[Collected data]
☆ ☆ ☆ ☆ ☆
-- ==== Sys2Proof/Laws/Command.lean ====
section
/-! SUPPORT. The inversion of exec: what any command can do to the state, from which frames and invariants follow. -/

namespace Sys2Proof.Machine

theorem permuteA_len {s : State} {max m : Nat} {T : List Nat} {v : BitSeq} (h : permuteA s max m T = .ok v) : v.len = m := by
  obtain ⟨a, -, h⟩ := bind_eq_ok h
  obtain ⟨-, -, h⟩ := bind_eq_ok h
  cases h
  rfl

theorem permResult_len {s : State} {v : BitSeq} (h : permResult s = .ok v) : v.len ≤ 64 := by
  obtain ⟨a, -, h⟩ := bind_eq_ok h
  obtain ⟨T, hT, h⟩ := bind_eq_ok h
  cases h
  have := tableOperand_length hT
  simp only
  omega

theorem rotlResult_len {n : Nat} {s : State} {v : BitSeq} (h : rotlResult n s = .ok v) : v.len ≤ 64 := by
  obtain ⟨-, -, h⟩ := bind_eq_ok h
  obtain ⟨a, ha, h⟩ := bind_eq_ok h
  obtain ⟨-, -, h⟩ := bind_eq_ok h
  cases h
  obtain ⟨hl, rfl⟩ := opnd_eq_ok ha
  exact hl

theorem xorResult_len {s : State} {v : BitSeq} (h : xorResult s = .ok v) : v.len ≤ 64 := by
  obtain ⟨a, ha, h⟩ := bind_eq_ok h
  obtain ⟨b, -, h⟩ := bind_eq_ok h
  obtain ⟨-, -, h⟩ := bind_eq_ok h
  cases h
  obtain ⟨hl, rfl⟩ := opnd_eq_ok ha
  exact hl

theorem catResult_len {s : State} {v : BitSeq} (h : catResult s = .ok v) : v.len ≤ 64 := by
  obtain ⟨a, -, h⟩ := bind_eq_ok h
  obtain ⟨b, -, h⟩ := bind_eq_ok h
  obtain ⟨_, hc, h⟩ := bind_eq_ok h
  cases h
  have := failIf_eq_ok hc
  simp only [decide_eq_false_iff_not, Nat.not_lt] at this
  exact this

theorem sboxResult_len {g : Nat} {s : State} {v : BitSeq} (h : sboxResult g s = .ok v) : v.len = 4 := by
  obtain ⟨-, -, h⟩ := bind_eq_ok h
  obtain ⟨a, -, h⟩ := bind_eq_ok h
  obtain ⟨-, -, h⟩ := bind_eq_ok h
  cases h
  rfl

theorem feisResult_len {s : State} {v : BitSeq} (h : feisResult s = .ok v) : v.len = 32 := by
  obtain ⟨a, -, h⟩ := bind_eq_ok h
  obtain ⟨b, -, h⟩ := bind_eq_ok h
  obtain ⟨-, -, h⟩ := bind_eq_ok h
  obtain ⟨-, -, h⟩ := bind_eq_ok h
  cases h
  rfl

theorem blockResult_len {f : Word → List Subkey → Word} {s : State} {v : BitSeq} (h : blockResult f s = .ok v) : v.len = 64 := by
  obtain ⟨a, -, h⟩ := bind_eq_ok h
  obtain ⟨-, -, h⟩ := bind_eq_ok h
  obtain ⟨ks, -, h⟩ := bind_eq_ok h
  cases h
  rfl

/-- The result function of each command that writes Y. -/
def resultOf : Instr → State → Except CmdError BitSeq
  | .encb, s => blockResult encBlock s
  | .decb, s => blockResult decBlock s
  | .feis, s => feisResult s
  | .perm, s => permResult s
  | .permIp, s => permuteA s 64 64 tableIP
  | .permFp, s => permuteA s 64 64 tableFP
  | .permE, s => permuteA s 32 48 tableE
  | .permP, s => permuteA s 32 32 tableP
  | .permPc1, s => permuteA s 63 56 tablePC1
  | .permPc2, s => permuteA s 56 48 tablePC2
  | .rotl n, s => rotlResult n s
  | .xor, s => xorResult s
  | .cat, s => catResult s
  | .sbox g, s => sboxResult g s
  | .derive, _ => .ok BitSeq.empty
  | .encm _ _, _ => .ok BitSeq.empty
  | .decm _ _, _ => .ok BitSeq.empty
  | .conv _ _, _ => .ok BitSeq.empty

/-- The output function of each command that writes MOUT. -/
def outputOf : Instr → State → Except CmdError (List Byte)
  | .encm ie oe, s => cipherMessage encBlock ie oe s
  | .decm ie oe, s => cipherMessage decBlock ie oe s
  | .conv ie oe, s => convMessage ie oe s
  | .derive, _ => .ok []
  | .encb, _ => .ok []
  | .decb, _ => .ok []
  | .feis, _ => .ok []
  | .perm, _ => .ok []
  | .permIp, _ => .ok []
  | .permFp, _ => .ok []
  | .permE, _ => .ok []
  | .permP, _ => .ok []
  | .permPc1, _ => .ok []
  | .permPc2, _ => .ok []
  | .rotl _, _ => .ok []
  | .xor, _ => .ok []
  | .cat, _ => .ok []
  | .sbox _, _ => .ok []

theorem exec_writesY {i : Instr} (hi : writesY i = true) (s : State) : exec i s = finishY s (resultOf i s) := by
  cases i <;> first | rfl | exact nomatch hi

theorem exec_writesMout {i : Instr} (hi : writesMout i = true) (s : State) : exec i s = finishMessage s (outputOf i s) := by
  cases i <;> first | rfl | exact nomatch hi

theorem resultOf_len {i : Instr} {s : State} {v : BitSeq} (h : resultOf i s = .ok v) : v.len ≤ 64 := by
  cases i with
  | derive => cases h; simp [BitSeq.empty]
  | encm => cases h; simp [BitSeq.empty]
  | decm => cases h; simp [BitSeq.empty]
  | conv => cases h; simp [BitSeq.empty]
  | encb => exact (blockResult_len h).le
  | decb => exact (blockResult_len h).le
  | feis => have := feisResult_len h; omega
  | perm => exact permResult_len h
  | permIp => exact (permuteA_len h).le
  | permFp => exact (permuteA_len h).le
  | permE => have := permuteA_len h; omega
  | permP => have := permuteA_len h; omega
  | permPc1 => have := permuteA_len h; omega
  | permPc2 => have := permuteA_len h; omega
  | rotl n => exact rotlResult_len h
  | xor => exact xorResult_len h
  | cat => exact catResult_len h
  | sbox g => have := sboxResult_len h; omega

theorem command_kind (i : Instr) : i = .derive ∨ writesY i = true ∨ writesMout i = true := by
  cases i <;> simp [writesY, writesMout]

/-- Everything a command can do: fail and record the error, or make the writes of its kind and record success. -/
theorem exec_next {i : Instr} {s t : State} (h : exec i s = .next t) :
    (∃ e, t = s.failed e) ∨
    (i = .derive ∧ s.keyLen.toNat = 64 ∧ t = (s.setSchedule s.key).succeeded) ∨
    (writesY i = true ∧ ∃ v, resultOf i s = .ok v ∧ v.len ≤ 64 ∧ t = (s.setY v).succeeded) ∨
    (writesMout i = true ∧ ∃ o, outputOf i s = .ok o ∧ t = (s.setMout o).succeeded) := by
  rcases command_kind i with rfl | hy | hm
  · rcases execDerive_next h with ⟨-, rfl⟩ | ⟨hk, rfl⟩
    · exact .inl ⟨_, rfl⟩
    · exact .inr (.inl ⟨rfl, hk, rfl⟩)
  · rw [exec_writesY hy] at h
    rcases finishY_next h with ⟨e, -, rfl⟩ | ⟨v, hv, rfl⟩
    · exact .inl ⟨e, rfl⟩
    · exact .inr (.inr (.inl ⟨hy, v, hv, resultOf_len hv, rfl⟩))
  · rw [exec_writesMout hm] at h
    rcases finishMessage_next h with ⟨e, -, rfl⟩ | ⟨o, ho, rfl⟩
    · exact .inl ⟨e, rfl⟩
    · exact .inr (.inr (.inr ⟨hm, o, ho, rfl⟩))

end Sys2Proof.Machine
end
☆ ☆ ☆ ☆ ☆
• **What you have to do**: Review the entries above and return every line where "omega" appears.

• **Response area**:
  omega
  | feis => have := feisResult_len h; omega
  | permE => have := permuteA_len h; omega
  | permP => have := permuteA_len h; omega
  | permPc1 => have := permuteA_len h; omega
  | permPc2 => have := permuteA_len h; omega
  | sbox g => have := sboxResult_len h; omega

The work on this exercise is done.